Ack: [SRU][Oneiric][PATCH 1/1] thp: avoid atomic64_read in pmd_read_atomic for 32bit PAE

Brad Figg brad.figg at canonical.com
Thu Jul 19 17:43:03 UTC 2012


On 07/19/2012 10:38 AM, Luis Henriques wrote:
> From: Andrea Arcangeli <aarcange at redhat.com>
> 
> BugLink: http://bugs.launchpad.net/bugs/1026690
> 
> commit e4eed03fd06578571c01d4f1478c874bb432c815 upstream.
> 
> In the x86 32bit PAE CONFIG_TRANSPARENT_HUGEPAGE=y case while holding the
> mmap_sem for reading, cmpxchg8b cannot be used to read pmd contents under
> Xen.
> 
> So instead of dealing only with "consistent" pmdvals in
> pmd_none_or_trans_huge_or_clear_bad() (which would be conceptually
> simpler) we let pmd_none_or_trans_huge_or_clear_bad() deal with pmdvals
> where the low 32bit and high 32bit could be inconsistent (to avoid having
> to use cmpxchg8b).
> 
> The only guarantee we get from pmd_read_atomic is that if the low part of
> the pmd was found null, the high part will be null too (so the pmd will be
> considered unstable).  And if the low part of the pmd is found "stable"

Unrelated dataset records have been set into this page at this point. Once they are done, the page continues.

/-- The largest value of a list from a bound up: it bounds them all, and is one of them or the bound. -/
theorem foldl_max_spec {α β : Type} [LinearOrder β] (f : α → β) (l : List α) (b : β) :
    b ≤ l.foldl (fun m k => max m (f k)) b ∧ (∀ k ∈ l, f k ≤ l.foldl (fun m k => max m (f k)) b) ∧
    (l.foldl (fun m k => max m (f k)) b = b ∨ ∃ k ∈ l, l.foldl (fun m k => max m (f k)) b = f k) := by
  induction l generalizing b with
  | nil => exact ⟨le_refl b, fun k hk => absurd hk List.not_mem_nil, .inl rfl⟩
  | cons a l ih =>
    obtain ⟨hbound, hall, hattained⟩ := ih (max b (f a))
    rw [List.foldl_cons]
    refine ⟨(le_max_left _ _).trans hbound, fun k hk => ?_, ?_⟩
    · rcases List.mem_cons.mp hk with rfl | hk
      · exact (le_max_right _ _).trans hbound
      · exact hall k hk
    · rcases hattained with h | ⟨k, hk, h⟩
      · rcases max_choice b (f a) with hm | hm
        · exact .inl (h.trans hm)
        · exact .inr ⟨a, List.mem_cons_self, h.trans hm⟩
      · exact .inr ⟨k, List.mem_cons_of_mem a hk, h⟩

theorem nextPp_get (s : State) (tick : Bool) (k : Fin 16) : (s.nextPp tick)[k] =
    if s.hardSkein k && s.onMask.getLsbD k.val && !tick then s.selv.ppoint[k]
    else BitVec.ofNat 2 (min (s.wantIn k) s.selv.rail.toNat) := mapV_get _ _ k

/-- The P-point of a skein whose clock may switch: what is wanted, as far as the rail allows it. -/
theorem repower_ppoint_free (s : State) (tick : Bool) (k : Fin 16) (h : (s.hardSkein k && s.onMask.getLsbD k.val) = false ∨ tick = true) :
    (s.repower tick).selv.ppoint[k].toNat = if s.onMask.getLsbD k.val then min (s.wantPp k) s.selv.rail.toNat else 0 := by
  have hfree : (s.hardSkein k && s.onMask.getLsbD k.val && !tick) = false := by
    rcases h with h | h <;> rw [h]
    · rfl
    · exact Bool.and_false _
  have hrail := s.selv.rail.isLt
  rw [repower_ppoint, nextPp_get, hfree, if_neg Bool.false_ne_true, BitVec.toNat_ofNat, Nat.mod_eq_of_lt (by omega), State.wantIn]
  split
  · rfl
  · exact Nat.zero_min _

/-- The highest P-point in force is one of them, or 0. -/
theorem usedPp_spec (s : State) (tick : Bool) :
    (∀ k : Fin 16, ((s.nextPp tick)[k]).toNat ≤ s.usedPp tick) ∧ s.usedPp tick < 4 := by
  unfold State.usedPp
  obtain ⟨-, hall, hattained⟩ := foldl_max_spec (fun k => ((s.nextPp tick)[k]).toNat) (allFin 16) 0
  refine ⟨fun k => hall k (List.mem_finRange k), ?_⟩
  rcases hattained with h | ⟨j, -, h⟩ <;> rw [h]
  · decide
  · exact ((s.nextPp tick)[j]).isLt

/-- The rail stays at or above every P-point in force. -/
theorem ppoint_le_rail (s : State) (tick : Bool) (k : Fin 16) :
    (s.repower tick).selv.ppoint[k].toNat ≤ (s.repower tick).selv.rail.toNat := by
  obtain ⟨hall, hused⟩ := usedPp_spec s tick
  have hrail := s.selv.rail.isLt
  rw [repower_rail, repower_ppoint, BitVec.toNat_ofNat, Nat.mod_eq_of_lt (by omega)]
  exact (hall k).trans (le_max_right _ _)

/-- What a change of power does to a skein (R93, R94). -/
theorem repower_skein (s : State) (k : Fin 16) (tick : Bool) :
    let hard := s.hardSkein k && s.onMask.getLsbD k.val
    (s.repower tick).selv.skeinsOn = s.onMask ∧
    (hard = true → tick = false → (s.repower tick).selv.ppoint[k] = s.selv.ppoint[k]) ∧
    (hard = false ∨ tick = true →
      (s.repower tick).selv.ppoint[k].toNat = if s.onMask.getLsbD k.val then min (s.wantPp k) s.selv.rail.toNat else 0) ∧
    (s.repower tick).selv.ppoint[k].toNat ≤ (s.repower tick).selv.rail.toNat := by
  refine ⟨repower_skeinsOn s tick, fun hhard htick => ?_, repower_ppoint_free s tick k, ppoint_le_rail s tick k⟩
  rw [repower_ppoint, nextPp_get, hhard, htick]
  rfl

/-- A hard swatch's powered skein, as the statement writes it. -/
theorem hardSkein_and (s : State) (k : Fin 16) (on : Bool) : (s.hardSkein k && on) = (s.powered k && on && match s.swatchOf k with
    | some i => s.swatches[i].cls = .hard && (s.swatches[i].st = .knitting || s.swatches[i].st = .frogged)
    | none => false) := by
  unfold State.hardSkein
  cases s.swatchOf k with
  | none => exact (Bool.and_false _).symm
  | some i => dsimp only; ac_rfl

/-- The end of a transition whose far sides have let it end (R91). -/
theorem transitionEnd_enters {s : State} {d : DevSt} {c : Option CmdRef} {f : Bool} (ht : s.selv.trans = some ⟨d, c, f⟩)
    (hready : s.transitionReady = true) (hq : s.selv.deferred = none) :
    let t := State.enter { s with selv := { s.selv with trans := none } } d
    t.selv.st = d ∧ t.selv.trans = none ∧ (d = .burst → t.selv.windowLeft = 2000) ∧
    (c = none → exec .deviceStateTransitionEnd s = .next t) ∧
    (∀ r, c = some r → exec .deviceStateTransitionEnd s = .next (t.reply r stOk 0 [(20, 1, d.code.toNat)] (if f then 1 else 0))) := by
  intro t
  have htarget : t = s.arriveIn d := rfl
  obtain ⟨hst, htrans, -, hwindow⟩ := arriveIn_selv s d
  have hend := transitionEnd_arrives ht hready hq
  rw [htarget]
  exact ⟨hst, htrans, hwindow, fun hc => by subst hc; exact hend, fun r hc => by subst hc; exact hend⟩

/-- Settles O38: requests are followed through `State.request`, the end of a transition through `enter_cases`, and the P-points
through `repower_eq`. -/
theorem deviceStateTransitions : Obligations.DeviceStateTransitions := by
  unfold Obligations.DeviceStateTransitions
  refine ⟨fun e s s1 h hhere => ?_, fun s d r => ⟨request_inForce r, fun ht => ?_,
      fun ht hd => ⟨fun x => request_refused r ht hd, fun hx => ?_⟩,
    fun h => (burst_needs h).1, fun h => (burst_needs h).2⟩, fun s => ⟨fun h => transitionEnd_idle (.inl h),
    fun h => transitionEnd_idle (.inr h), fun d c f => transitionEnd_enters⟩, fun s src => ?_, railRampDone_eq, fun s k tick => ?_⟩
  · have hown : ¬ (s.fuses.twin = true ∧ (!s.fuses.primary) = true) := by
      rintro ⟨htwin, hprimary⟩
      rcases hhere with h | h
      · rw [h] at htwin; cases htwin
      · rw [h] at hprimary; cases hprimary
    have hexec : exec (.setDeviceState e) s = .next (cmdSetDeviceState.dispatch e s) := congrArg Host.Outcome.next (if_neg hown)
    rw [hexec, dispatch_accepts h, cmdSetDeviceState]
  · rw [request_deferred d (some r) ht]
    exact ⟨rfl, rfl, rfl⟩
  · obtain ⟨htrans, hst⟩ := startTransition_noted s d (some r) false
    rw [request_starts (some r) ht hd hx]
    exact ⟨htrans, hst, requestBad_none_arrow hx⟩
  · obtain ⟨hgoes, hstays⟩ := hemEvent_requests s src
    refine ⟨hgoes, fun h => hstays ?_⟩
    rw [State.selvageBound, not_or]
    exact h
  · intro on hard
    have hhard : hard = (s.hardSkein k && s.onMask.getLsbD k.val) := (hardSkein_and s k _).symm
    have hon : on = s.onMask := rfl
    rw [hhard, hon]
    exact repower_skein s k tick

end Sys2Proof.Machine
end

section
/-! SUPPORT. The budget (04 R95), the Burst window (R96, 21 R531) and the steps of thermal throttling (21 R528, R529). -/
namespace Sys2Proof.Machine
open Sys2Proof Sys2Proof.Safety

/-! ### One skein of several (log 11) -/

theorem event_selv (s : State) (kind source status : Nat) (extra : DWord) : (s.event kind source status extra).selv = s.selv :=
  (event_posts s kind source status extra).read State.selv

theorem pickSkein_nil (s : State) : s.pickSkein [] = none := rfl

theorem pickSkein_mem (s : State) {ks : List (Fin 16)} (h : ks ≠ []) : ∃ k ∈ ks, s.pickSkein ks = some k := by
  have hlt : s.freeVal.toNat % ks.length < ks.length := Nat.mod_lt _ (List.length_pos_iff.mpr h)
  exact ⟨ks[s.freeVal.toNat % ks.length], List.getElem_mem hlt, List.getElem?_eq_getElem hlt⟩

/-- A skein with a property is picked where there is one. -/
theorem pickSkein_filter (s : State) {p : Fin 16 → Bool} (h : ∃ k, p k = true) :
    ∃ k, p k = true ∧ s.pickSkein ((allFin 16).filter p) = some k := by
  obtain ⟨j, hj⟩ := h
  have hne : (allFin 16).filter p ≠ [] := List.ne_nil_of_mem (List.mem_filter.mpr ⟨List.mem_finRange j, hj⟩)
  obtain ⟨k, hk, hpick⟩ := pickSkein_mem s hne
  exact ⟨k, (List.mem_filter.mp hk).2, hpick⟩

theorem pickSkein_filter_none (s : State) {p : Fin 16 → Bool} (h : ∀ k, p k = false) :
    s.pickSkein ((allFin 16).filter p) = none := by
  rw [List.filter_eq_nil_iff.mpr fun k _ => by rw [h k]; exact Bool.false_ne_true, pickSkein_nil]

/-- Which skeins may be lowered depends on the power and the P-points of the SELV block alone. -/
theorem lowerable_modSelv (s : State) (f : Selv → Selv) (hon : (f s.selv).skeinsOn = s.selv.skeinsOn)
    (hpp : (f s.selv).ppoint = s.selv.ppoint) : (s.modSelv f).lowerable = s.lowerable := by
  funext c
  simp only [State.lowerable, State.powered, modSelv_selv, hon, hpp]
  rfl

/-- s with some of the SELV block changed by a free choice, and the power following it. -/
def State.adjust (s : State) (f : Selv → Selv) : State := (s.useFree.modSelv f).repower false

theorem adjust_readSelv {α : Type} (s : State) (f : Selv → Selv) (g : Selv → α)
    (hg : ∀ v on rail ramp pp, g (Selv.switched v on rail ramp pp) = g v) : g (s.adjust f).selv = g (f s.selv) :=
  repower_readSelv (s.useFree.modSelv f) false g hg

theorem adjust_frame (s : State) (f : Selv → Selv) : (s.adjust f).mem = s.mem ∧ (s.adjust f).out = s.out := by
  obtain ⟨-, -, hmem, -, hout, -⟩ := repower_frame (s.useFree.modSelv f) false
  exact ⟨hmem, hout⟩

/-! ### The budget (R95) -/

/-- s with the average of the last second noted. -/
def State.noteSecond (s : State) (avg : Word) : State := s.modSelv fun v => { v with avg1s := BitVec.ofNat 16 (min 0xFFFF avg.toNat) }
/-- The skeins a power above the budget lowers first: those of free swatches, then of loose ones. -/
def State.budgetSkeins (s : State) : List (Fin 16) := if (s.lowerable .free).isEmpty then s.lowerable .loose else s.lowerable .free
/-- One P-point taken from, and given back to, a skein by the limiter. -/
def Selv.limit (k : Fin 16) (v : Selv) : Selv := { v with limited := upd v.limited k (· + 1) }
def Selv.unlimit (k : Fin 16) (v : Selv) : Selv := { v with limited := upd v.limited k (· - 1) }

theorem limitBudget_eq (avg : Word) (s : State) : limitBudget avg s =
    if s.selv.budget.toNat < avg.toNat then
      match ((s.noteSecond avg).selvFault 11).pickSkein ((s.noteSecond avg).selvFault 11).budgetSkeins with
      | some k => (((s.noteSecond avg).selvFault 11).adjust (Selv.limit k)).event 0x06 k.val stPowerLimit
      | none => (s.noteSecond avg).selvFault 11
    else if avg.toNat * 10 < s.selv.budget.toNat * 9 ∧ s.selv.thermalStep = 0 then
      match (s.noteSecond avg).pickSkein ((allFin 16).filter fun k => decide (0 < s.selv.limited[k])) with
      | some k => (s.noteSecond avg).adjust (Selv.unlimit k)
      | none => s.noteSecond avg
    else s.noteSecond avg := rfl

theorem budgetLimiter_notReady {s : State} (avg : Word) (h : s.selv.ready = false) : exec (.budgetLimiter avg) s = .next s :=
  congrArg Host.Outcome.next (if_neg (by rw [h]; exact Bool.false_ne_true))

theorem budgetLimiter_ready {s : State} (avg : Word) (h : s.selv.ready = true) :
    exec (.budgetLimiter avg) s = .next (limitBudget avg s) := congrArg Host.Outcome.next (if_pos h)

theorem budgetSkeins_noted (s : State) (avg : Word) : ((s.noteSecond avg).selvFault 11).budgetSkeins = s.budgetSkeins := by
  have hlow : ((s.noteSecond avg).selvFault 11).lowerable = s.lowerable :=
    (lowerable_modSelv (s.noteSecond avg) _ rfl rfl).trans (lowerable_modSelv s _ rfl rfl)
  unfold State.budgetSkeins
  rw [hlow]

theorem limitBudget_above {avg : Word} {s : State} (h : s.selv.budget.toNat < avg.toNat) :
    (s.budgetSkeins = [] → limitBudget avg s = (s.noteSecond avg).selvFault 11) ∧
    (s.budgetSkeins ≠ [] → ∃ t, ∃ k ∈ s.budgetSkeins, limitBudget avg s = t ∧
      t.selv.fault = setBit s.selv.fault 11 ∧ t.selv.limited = s.selv.limited.set k (s.selv.limited[k] + 1)) := by
  rw [limitBudget_eq, if_pos h, budgetSkeins_noted]
  refine ⟨fun hks => by rw [hks, pickSkein_nil], fun hks => ?_⟩
  obtain ⟨k, hk, hpick⟩ := pickSkein_mem ((s.noteSecond avg).selvFault 11) hks
  rw [hpick]
  refine ⟨_, k, hk, rfl, ?_, ?_⟩
  · rw [event_selv]
    exact adjust_readSelv _ _ Selv.fault fun _ _ _ _ _ => rfl
  · rw [event_selv]
    exact adjust_readSelv _ _ Selv.limited fun _ _ _ _ _ => rfl

theorem limitBudget_within {avg : Word} {s : State} (h : avg.toNat ≤ s.selv.budget.toNat)
    (hno : s.selv.budget.toNat * 9 ≤ avg.toNat * 10 ∨ s.selv.thermalStep ≠ 0) : limitBudget avg s = s.noteSecond avg := by
  rw [limitBudget_eq, if_neg (Nat.not_lt.mpr h), if_neg]
  rintro ⟨hlow, hstep⟩
  exact hno.elim (fun hle => absurd hlow (Nat.not_lt.mpr hle)) fun hne => hne hstep

theorem limitBudget_below {avg : Word} {s : State} (h : avg.toNat * 10 < s.selv.budget.toNat * 9) (hstep : s.selv.thermalStep = 0)
    (hk : ∃ k : Fin 16, 0 < s.selv.limited[k]) : ∃ t, ∃ k : Fin 16, 0 < s.selv.limited[k] ∧ limitBudget avg s = t ∧
      t.selv.limited = s.selv.limited.set k (s.selv.limited[k] - 1) ∧ t.selv.fault = s.selv.fault ∧ t.out = s.out := by
  obtain ⟨j, hj⟩ := hk
  obtain ⟨k, hk, hpick⟩ := pickSkein_filter (s.noteSecond avg) (p := fun k => decide (0 < s.selv.limited[k])) ⟨j, decide_eq_true hj⟩
  rw [limitBudget_eq, if_neg (by omega), if_pos ⟨h, hstep⟩, hpick]
  refine ⟨_, k, of_decide_eq_true hk, rfl, ?_, ?_, (adjust_frame _ _).2⟩
  · rw [adjust_readSelv _ _ Selv.limited fun _ _ _ _ _ => rfl]
    simp only [Selv.unlimit, State.noteSecond, modSelv_selv, upd]
  · rw [adjust_readSelv _ _ Selv.fault fun _ _ _ _ _ => rfl]
    simp only [Selv.unlimit, State.noteSecond, modSelv_selv]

> later, then it means the whole pmd was read atomically (because after a
> pmd is stable, neither MADV_DONTNEED nor page faults can alter it anymore,
> and we read the high part after the low part).
> 
> In the 32bit PAE x86 case, it is enough to read the low part of the pmdval
> atomically to declare the pmd as "stable" and that's true for THP and no
> THP, furthermore in the THP case we also have a barrier() that will
> prevent any inconsistent pmdvals to be cached by a later re-read of the
> *pmd.
> 
> Signed-off-by: Andrea Arcangeli <aarcange at redhat.com>
> Cc: Jonathan Nieder <jrnieder at gmail.com>
> Cc: Ulrich Obergfell <uobergfe at redhat.com>
> Cc: Mel Gorman <mgorman at suse.de>
> Cc: Hugh Dickins <hughd at google.com>
> Cc: Larry Woodman <lwoodman at redhat.com>
> Cc: Petr Matousek <pmatouse at redhat.com>
> Cc: Rik van Riel <riel at redhat.com>
> Cc: Jan Beulich <jbeulich at suse.com>
> Cc: KOSAKI Motohiro <kosaki.motohiro at gmail.com>
> Tested-by: Andrew Jones <drjones at redhat.com>
> Cc: <stable at vger.kernel.org>
> Signed-off-by: Andrew Morton <akpm at linux-foundation.org>
> Signed-off-by: Linus Torvalds <torvalds at linux-foundation.org>
> (cherry picked from commit e4eed03fd06578571c01d4f1478c874bb432c815)
> 
> Signed-off-by: Luis Henriques <luis.henriques at canonical.com>
> ---
>  arch/x86/include/asm/pgtable-3level.h |   30 +++++++++++++++++-------------
>  include/asm-generic/pgtable.h         |   10 ++++++++++
>  2 files changed, 27 insertions(+), 13 deletions(-)
> 
> diff --git a/arch/x86/include/asm/pgtable-3level.h b/arch/x86/include/asm/pgtable-3level.h
> index 43876f1..cb00ccc 100644
> --- a/arch/x86/include/asm/pgtable-3level.h
> +++ b/arch/x86/include/asm/pgtable-3level.h
> @@ -47,16 +47,26 @@ static inline void native_set_pte(pte_t *ptep, pte_t pte)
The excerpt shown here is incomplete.